SUPPLIED ENTRIES.
++++++++++++++++++++

/-- A piece leaves: it is counted and charged, and a random node whose last request has issued advances its chain (R278). -/
def sendPiece (s : State) (t : Nat) (o : MemOp) (p : Piece) (rest : List Piece) : State :=
  let s := s.onTile t fun c =>
    (if charged o.op then c.charge o.jid else { c with mpreq := c.mpreq + 1 }).onMop o.id fun o =>
      { o with pieces := rest, out := o.out + 1 }
  let s := s.onTile t fun c => { c with pissue := (s.clk + 1, o.jid) }
  let s := s.send (.port t) o.id o.jid p (o.firing.place 0 p.lane)
  if rest.isEmpty && memCls o.f != 2 then s.chainAdvance o.firing o.op o.f else s

/-- Whether a port may issue a request in this clk: it has issued none, it holds fewer than 256 without replies, and its die's spoke takes
the one that is next (R273, R417). -/
def portReady (s : State) (t : Nat) : Bool :=
  decide ((s.tile t).pissue.1 ≤ s.clk) && decide (s.outstanding t < 256)
    && match (s.tile t).portHead with
      | some o => (o.pieces.head?).any fun p => s.maySend t p
      | none => false

/-- MEMORY_PORT_ISSUE: the port issues one request (R273, R412). -/
def portIssue (s : State) (t : Nat) : State :=
  if !portReady s t then s
  else match (s.tile t).portHead with
    | none => s
    | some o =>
      match o.pieces with
      | [] => s
      | p :: rest =>
        match p.acc with
        | .writeRow bs =>
          match storeBytes s (.memop t o.id) (o.buf s) p bs.length with
          | (s, .ok bs) => sendPiece s t o { p with acc := .writeRow bs } rest
          | (s, .error r) =>
            let errs := [(0, 0x07, 0, o.row0, r.w0)]
            memSettle (memRaise (s.onTile t fun c => c.onMop o.id fun o => { o with pieces := [], errs := errs }) { o with errs := errs }) t o.id
        | _ => sendPiece s t o p rest

/-! ## Read-ahead (R281, R283) -/

/-- The address of the line of element j of a slot. -/
def Slot.lineOf (sl : Slot) (j : Nat) : Nat :=
  granule (((addr sl.base : Int) + (j : Int) * sl.stride.toInt) % 2 ^ 57).toNat

/-- STREAM_READAHEAD_FETCH: slot k takes its next element: it fetches the element's line, unless it fetched that line for the element
before, while it holds fewer than WIN lines (R281). -/
def readAhead (s : State) (t k : Nat) : State :=
  let c := s.tile t
  let sl := c.slot k
  if !sl.valid || decide (sl.count ≤ sl.nextj) then s
  else
    let line := sl.lineOf sl.nextj
    if 0 < sl.nextj ∧ (sl.lines.getLast?.map fun l => addr l.va) = some line then
      s.onTile t fun c => { c with slots := AList.set c.slots k { sl with nextj := sl.nextj + 1 } }
    else
      let jid := (s.jobAt t sl.ctx).getD 0
      if sl.win ≤ sl.lines.length || 256 ≤ s.outstanding t || !c.hasCredit jid || !s.spokeOpen (tileDie t) (w64 line) s.reqno then s
      else
        (s.onTile t fun c => ({ c with
          slots := AList.set c.slots k { sl with nextj := sl.nextj + 1, lines := sl.lines ++ [{ va := w64 line }] } } : CTile).charge jid).send
          (.slot t k) sl.epoch jid { va := w64 line, acc := .readRow 64 } 0

/-- Whether a reply belongs to a stream slot of a tile. -/
def Rep.forSlot (t : Nat) (r : Rep) : Bool := match r.req.src with
  | .slot u _ => u == t
  | _ => false

/-- Whether a reply belongs to the memory port of a tile. -/
def Rep.forPort (t : Nat) (r : Rep) : Bool := match r.req.src with
  | .port u => u == t
  | _ => false

/-- The n-th reply that a test picks out, with its index among all. -/
def State.nthRep (s : State) (test : Rep → Bool) (n : Nat) : Option (Rep × Nat) := (s.reps.zipIdx.filter fun r => test r.1)[n]?

/-- STREAM_READAHEAD_REPLY: the line's bytes have arrived, or it is marked bad; a reply for a slot closed since is discarded (R282,
R283). -/
def readAheadReply (s : State) (t n : Nat) : State :=
  match s.nthRep (Rep.forSlot t) n with
  | none => s
  | some (r, i) =>
    let s := { s with reps := dropNth s.reps i }
    match r.req.src with
    | .slot _ k =>
      s.onTile t fun c =>
        let sl := c.slot k
        if sl.valid && sl.epoch == r.req.own then
          { c with slots := AList.set c.slots k { sl with lines := sl.lines.map fun l =>
              if l.va == r.req.piece.va && l.bytes.isNone && !l.bad then
                (if r.cause = 0 then { l with bytes := some r.bytes } else { l with bad := true })
              else l } }
        else c
    | _ => s

/-! ## Replies (R277, R286, R289) -/

/-- The lanes that a request concerns, with their addresses. -/
def Piece.lanes (p : Piece) : List (Nat × Word) :=
  match p.acc with
  | .loads l => l.map fun e => (e.1, e.2.1)
  | .stores l => l.map fun e => (e.1, e.2.1)
  | _ => [(p.lane, p.va)]

/-- The port that a failure names (R370): ARG has no operand at fault; a port that the constant supplies is none. -/
def errPort (o : MemOp) (port : Nat) : Nat :=
  if isTileNode o.op then 1 else if o.op == 0x0D || (o.op == 0xD2 && o.f.kc) then 3 else constPort o.f port

/-- An operation as a reply changes it: with a cause, the lanes that bring no value have failed. -/
def MemOp.take (o : MemOp) (r : Rep) : MemOp :=
  let o := { o with out := o.out - 1 }
  if r.cause ≠ 0 then
    { o with vals := o.vals ++ r.vals, errs := o.errs ++
        (if isTileNode o.op then [(r.req.piece.row, r.cause, 1, r.req.piece.va, r.extra)]
         else (r.req.piece.lanes.filter fun l => !r.vals.any fun v => v.1 == l.1).map fun l => (l.1, r.cause, errPort o r.port, l.2, r.extra)) }
  else { o with vals := o.vals ++ r.vals }

/-- Bytes at an offset, cut into aligned 8-byte words (R274). -/
def wordCuts : Nat → Nat → List Byte → List (Nat × List Byte)
  | 0, _, _ => []
  | k + 1, off, bs =>
    if bs.isEmpty then []
    else
      let m := 8 - off % 8
      (off, bs.take m) :: wordCuts k (off + m) (bs.drop m)

/-- The bytes from an offset of a row as they land: the bits above the row's last element are written as R83 says. -/
def landPart (s : State) (b : Buf) (row off : Nat) (bs : List Byte) : List Byte :=
  toBytes bs.length ((ofBytes bs * 2 ^ (8 * off) % 2 ^ (tBits b.x.shape * tCols b.x.shape) + rowTail b.x (s.rowGet b.m b.x row)) / 2 ^ (8 * off))

/-- The bytes of pieces of a row, in ascending offset. -/
def joinBytes (l : List (Nat × List Byte)) : List Byte := (sortBy (fun a b => decide (a.1 ≤ b.1)) l).flatMap (·.2)

/-- The pieces of a row that have arrived; once all have and none failed, its words are to land in the buffer (R285, R286). -/
def landRow (s : State) (t : Nat) (o : MemOp) (r : Rep) : State :=
  match r.req.piece.acc, r.cause with
  | .readRow _, 0 =>
    let row := r.req.piece.row
    let rows := o.rows ++ [(row, r.req.piece.off, r.bytes)]
    let mine := rows.filter fun e => e.1 == row
    let b := o.buf s
    if mine.foldl (fun n e => n + e.2.2.length) 0 = rowBytes b.x.shape then
      let bs := landPart s b row 0 (joinBytes (mine.map (·.2)))
      s.onTile t fun c => c.onMop o.id fun o => { o with
        rows := rows.filter fun e => e.1 != row, land := o.land ++ wordCuts (bs.length + 1) (b.x.rowOff row) bs }
    else s.onTile t fun c => c.onMop o.id fun o => { o with rows := rows }
  | _, _ => s

/-- An operation that a freeze wave has withdrawn gives its counter back once it has no request without a reply (R337, R377). -/
def giveBack (s : State) (t id : Nat) : State :=
  match (s.tile t).mop? id with
  | none => s
  | some o =>
    match o.lent && o.out == 0, o.cnt with
    | true, some c => (s.uncount o.firing c).onTile t fun x => x.onMop id fun o => { o with cnt := none, had := some c }
    | _, _ => s

/-- The next word of a row that has arrived at a port's memory tile lands there; with the last, the operation ends (R285, R300). -/
def landWord (s : State) (t : Nat) : State :=
  match (s.tile t).mops.find? fun o => !o.land.isEmpty with
  | none => s
  | some o =>
    match o.land with
    | [] => s
    | w :: rest =>
      memSettle ((s.padWrite (o.buf s).m w.1 w.2).onTile t fun c => c.onMop o.id fun o => { o with land := rest }) t o.id

/-- MEMORY_REPLY_ARRIVE: the n-th reply for a port arrives; with the last, the operation ends (R277, R289, R290, R324). With n past
them, the next word of a row lands in its buffer. -/
def replyArrive (s : State) (t n : Nat) : State :=
  match s.nthRep (Rep.forPort t) n with
  | none => landWord s t
  | some (r, i) =>
    let s := { s with reps := dropNth s.reps i }
    match (s.tile t).mop? r.req.own with
    | none => s
    | some o =>
      let o' := o.take r
      let s := s.onTile t fun c => c.onMop o.id fun _ => o'
      let s := if o.errs.isEmpty then memRaise s o' else s
      giveBack (memSettle (landRow s t o' r) t o.id) t o.id

/-- The requests of a frame that have not issued are dropped (R368); an operation with none outstanding ends. -/
def dropPieces (s : State) (t fi : Nat) : State :=
  let ids := ((s.tile t).mops.filter fun o => o.firing.fi == fi).map (·.id)
  ids.foldl (fun (s : State) id =>
    memSettle (s.onTile t fun c => c.onMop id fun o => { o with pieces := [] }) t id) s

end Sys2Proof.Machine
end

++++++++++++++++++++

TASK TO COMPLETE. Skip every line before the one containing "let s := if". Retype that line and the rest through the last one exactly as they stand in the listing.

ANSWER BOX.
      let s := if o.errs.isEmpty then memRaise s o' else s
      giveBack (memSettle (landRow s t o' r) t o.id) t o.id

/-- The requests of a frame that have not issued are dropped (R368); an operation with none outstanding ends. -/
def dropPieces (s : State) (t fi : Nat) : State :=
  let ids := ((s.tile t).mops.filter fun o => o.firing.fi == fi).map (·.id)
  ids.foldl (fun (s : State) id =>
    memSettle (s.onTile t fun c => c.onMop id fun o => { o with pieces := [] }) t id) s

end Sys2Proof.Machine
end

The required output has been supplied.